AIM OF THE EXERCISE
Number of lines with the string "programmed" in the entries below: report it, and nothing besides.

Dataset entries
Start of Block

/-- Slice officer sets erased and slice sessions ended (R236, R239, R244). -/
def State.eraseSliceOfficers (s : State) : State :=
  let stored := ((s.ks.image.map Prod.fst).filter (fun i => decide (2048 ≤ i))).map (· - 2048)
  let scopes := (s.lc.officers.map Prod.fst ++ stored).eraseDups.filter (fun n => decide (n < devSession))
  (scopes.foldl (fun t n => t.eraseOfficers n) s).endSessions
    (fun n => decide (n < devSession))

/-- The zeroization of R236: keys, domains, leaves and slice officers; then the receipt and the record. -/
def State.zeroization (s : State) : State :=
  let t := s.zeroClears.eraseDomains.eraseSliceOfficers.loseMembership
  ((t.set R.LC_STS_ZRCPT 0 1).record 0x0505 3 devScope).lcEvt R.LC_EVT_STS_ZEROIZED

/-- Entry to RETURN or END runs the zeroization first; RETURN erases the officers of the device too (R237). -/
def State.enterZeroized (s : State) (code : Nat) : State :=
  if code = 4 then (s.zeroization.endSessions (fun n => n == devSession)).eraseOfficers devSession
  else if code = 5 then s.zeroization
  else s

/-- A write of LC_ZEROIZE (R236). -/
def State.lcZeroize (s : State) (op : Nat) : State :=
  if op ≠ 5 then s.set R.LC_STS_ERR 0 2
  else if !s.holds devSession roleSO then (s.set R.LC_STS_ERR 0 3).writeDropped 0x0A0014
  else if s.get R.LC_STATE_CODE ≠ 3 then s.set R.LC_STS_ERR 0 5
  else if s.on R.LC_STS_BUSY ∨ s.updating then s.set R.LC_STS_ERR 0 6
  else (({ s with lc := { s.lc with zeroize := true, zeroBegun := false } }).set R.LC_STS_ERR 0 0).set R.LC_STS_BUSY 0 1

/-- The drain of a zeroization has ended (R236). -/
def State.zeroizeDue (s : State) : Bool := s.lc.zeroize && s.lc.zeroBegun && decide (s.trv.cmds = [])

/-- No command is in flight at a boundary after the drain began: zeroization runs (R236). -/
def State.zeroizeDrained (s : State) : State :=
  if s.zeroizeDue then
    let t := s.zeroization
    (({ t with lc := { t.lc with zeroize := false, zeroBegun := false } }).set R.LC_STS_DRAIN 0 0).set R.LC_STS_BUSY 0 0
  else s

/-- Programming of the lifecycle bits starts; with nothing left to program the transition is at its end. -/
def State.lcProgram (s : State) (secret : Option Bytes) : State :=
  match s.lc.target with
  | none => s
  | some b =>
    let sec := match secret with
      | some x => let v := ofLE x
                  missingBits otpDeviceSecret 0 256 v 0 ++ missingBits otpDeviceSecret 1 256 v 0 ++ [(otpDeviceSecret, 2, 0)]
      | none => []
    { s with lc := { s.lc with programming := true, bits := sec ++ s.lcBits b, tries := 0 } }

/-- The last bit of a transition has been programmed: zeroization where R237 asks for it, then a cold reset at the next
boundary (R234). -/
def State.lcFinish (s : State) : State :=
  match s.lc.target with
  | some b =>
    if s.lc.programming ∧ s.lc.bits = [] then
      ({ s with lc := { s.lc with programming := false } }.enterZeroized b).askReset false 3 false
    else s
  | none => s

/-- The drain of a transition has ended (R234). -/
def State.drainDue (s : State) : Bool :=
  s.lc.target.isSome && s.lc.begun && !s.lc.programming && decide (s.trv.cmds = []) && s.on R.LC_STS_DRAIN

/-- No command is in flight: programming starts, after the draw of a device secret where it is wanted (R232, R234). -/
def State.lcDrained (s : State) : State :=
  match s.lc.target with
  | some b =>
    if s.drainDue then
      let t := s.set R.LC_STS_DRAIN 0 0
      if b = 2 ∧ s.otpAt otpDeviceSecret = {} then t.askDraw 32 .deviceSecret else (t.lcProgram none).lcFinish
    else s
  | none => s

/-- One try at the first bit of a list: it is programmed and read back, or after four tries its copy is left (R234). -/
def tryBit (ok_ : Bool) (tries : Nat) (todo : List (Nat × Nat × Nat)) : List (Nat × Nat × Nat) × Nat × Bool :=
  match todo with
  | [] => ([], 0, false)
  | b :: rest =>
    if ok_ then (rest, 0, false)
    else if tries + 1 < 4 then (b :: rest, tries + 1, false)
    else (rest.filter (fun x => !(x.1 == b.1 && x.2.1 == b.2.1)), 0, true)

/-- One bit of OTP in this frame (R234, R235, R254): of a transition, else of LC_OTP_CMD. -/
def State.otpBit (s : State) (ok_ : Bool) : State :=
  if s.glb.pwrFail ∨ s.clk.fatal ∨ s.clk.safe.isSome ∨ s.lc.bitRan then s
  else
    match s.lc.bits, s.lc.otpBits with
    | b :: _, _ =>
      let (rest, tries, failed) := tryBit ok_ s.lc.tries s.lc.bits
      let t := if ok_ then s.otpSetBit b else s
      let u := { t with lc := { t.lc with bits := rest, tries := tries, bitRan := true } }
      (if failed then u.lcEvt R.LC_EVT_STS_OTP_FAIL else u).lcFinish
    | [], b :: _ =>
      let (rest, tries, failed) := tryBit ok_ s.lc.otpTries s.lc.otpBits
      let t := if ok_ then s.otpSetBit b else s
      let u := { t with lc := { t.lc with otpBits := rest, otpTries := tries, bitRan := true } }
      let v := if failed then u.lcEvt R.LC_EVT_STS_OTP_FAIL else u
      if rest = [] then (v.set R.LC_OTP_STS_BUSY 0 0).lcEvt R.LC_EVT_STS_OTP_DONE else v
    | [], [] => s

/-! ## Debug (R248 to R253) -/

/-- LC_DBG_STS.ERR, with nothing being served. -/
def State.dbgReply (s : State) (e : Nat) : State := (s.set R.LC_DBG_STS_BUSY 0 0).set R.LC_DBG_STS_ERR 0 e

/-- A challenge asked for (R249). -/
def State.dbgChallenge (s : State) (scopes : Nat) : State :=
  let lc := s.get R.LC_STATE_CODE
  if s.on R.LC_DBG_STS_BUSY then s
  else if lc = 5 ∨ lc = 7 then s.dbgReply 6
  else ((s.set R.LC_DBG_STS_BUSY 0 1).set R.LC_DBG_STS_ERR 0 0).askDraw 16 (.debug (scopes % 16))

/-- The challenge at the boundary that serves its draw (R249). -/
def State.dbgDrawn (s : State) (scopes : Nat) (nonce : Bytes) : State :=
  let digest := (List.range 6).flatMap (fun i => toLE 8 (s.get R.UPD_FW_DIGEST_DIGEST i))
  let ch := [0x4B#8, 0x56#8, 0x44#8, 0x43#8] ++ toLE 1 (s.get R.LC_STATE_CODE) ++ toLE 1 scopes ++ fill 2 0
    ++ toLE 8 s.frameNo ++ fitTo 16 nonce ++ s.deviceId ++ digest
  let t := (List.range 12).foldl (fun u i => u.set R.LC_DBG_CHAL_DATA i (fieldLE ch (8 * i) 8)) s
  ({ t with lc := { t.lc with chal := some (s.frameNo, scopes) } }).dbgReply 0

/-- The 96 bytes of the challenge in force. -/
def State.dbgChalBytes (s : State) : Bytes := (List.range 12).flatMap (fun i => toLE 8 (s.get R.LC_DBG_CHAL_DATA i))

/-- An ECDSA P-384 signature over a message verifies under a public key of R160. -/
def p384Verify (pub msg sig : Bytes) : Bool :=
  let n := Config.curveOrder 0x41
  let r := ofBE (sig.take 48)
  let t := ofBE (cut sig 48 48)
  pointForm 0x41 pub && !pointBad 0x41 pub && decide (1 ≤ r ∧ r < n ∧ 1 ≤ t ∧ t < n)
    && Config.ecdsaVerify 0x41 pub (hashOf 0x03 48 msg) sig

/-- The debug authority hash (R250); a damaged field matches no key (R255). -/
def State.authorityHash (s : State) : Option Bytes :=
  if s.get R.LC_STATE_CODE ≤ 1 then some (fitTo 48 Config.testDebugHash)
  else if s.otpGood 2 then some (toLE 48 (s.otpAt 2).a) else none

/-- ERR of a response (R250). -/
def State.dbgCheck (s : State) (r : Option Bytes) : Nat :=
  let lc := s.get R.LC_STATE_CODE
  match s.lc.chal with
  | none => 2
  | some (frame, asked) =>
    if frame + 65536 ≤ s.frameNo then 2
    else match r with
    | none => 7
    | some x =>
      let b := fitTo 224 x
      let scopes := fieldLE b 4 1
      let pub := cut b 8 97
      if s.authorityHash ≠ some (hashOf 0x03 48 pub) then 3
      else if scopes = 0 ∨ !subBits scopes asked ∨ (lc = 3 ∧ !subBits scopes (s.get R.LC_DBG_POLICY_ALLOW))
          ∨ ((lc = 2 ∨ lc = 3) ∧ bit scopes 3) then 4
      else if !p384Verify pub (s.dbgChalBytes ++ b.take 112) (cut b 112 96) then 5
      else 0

End of Block

OUTPUT OF THE EXERCISE
2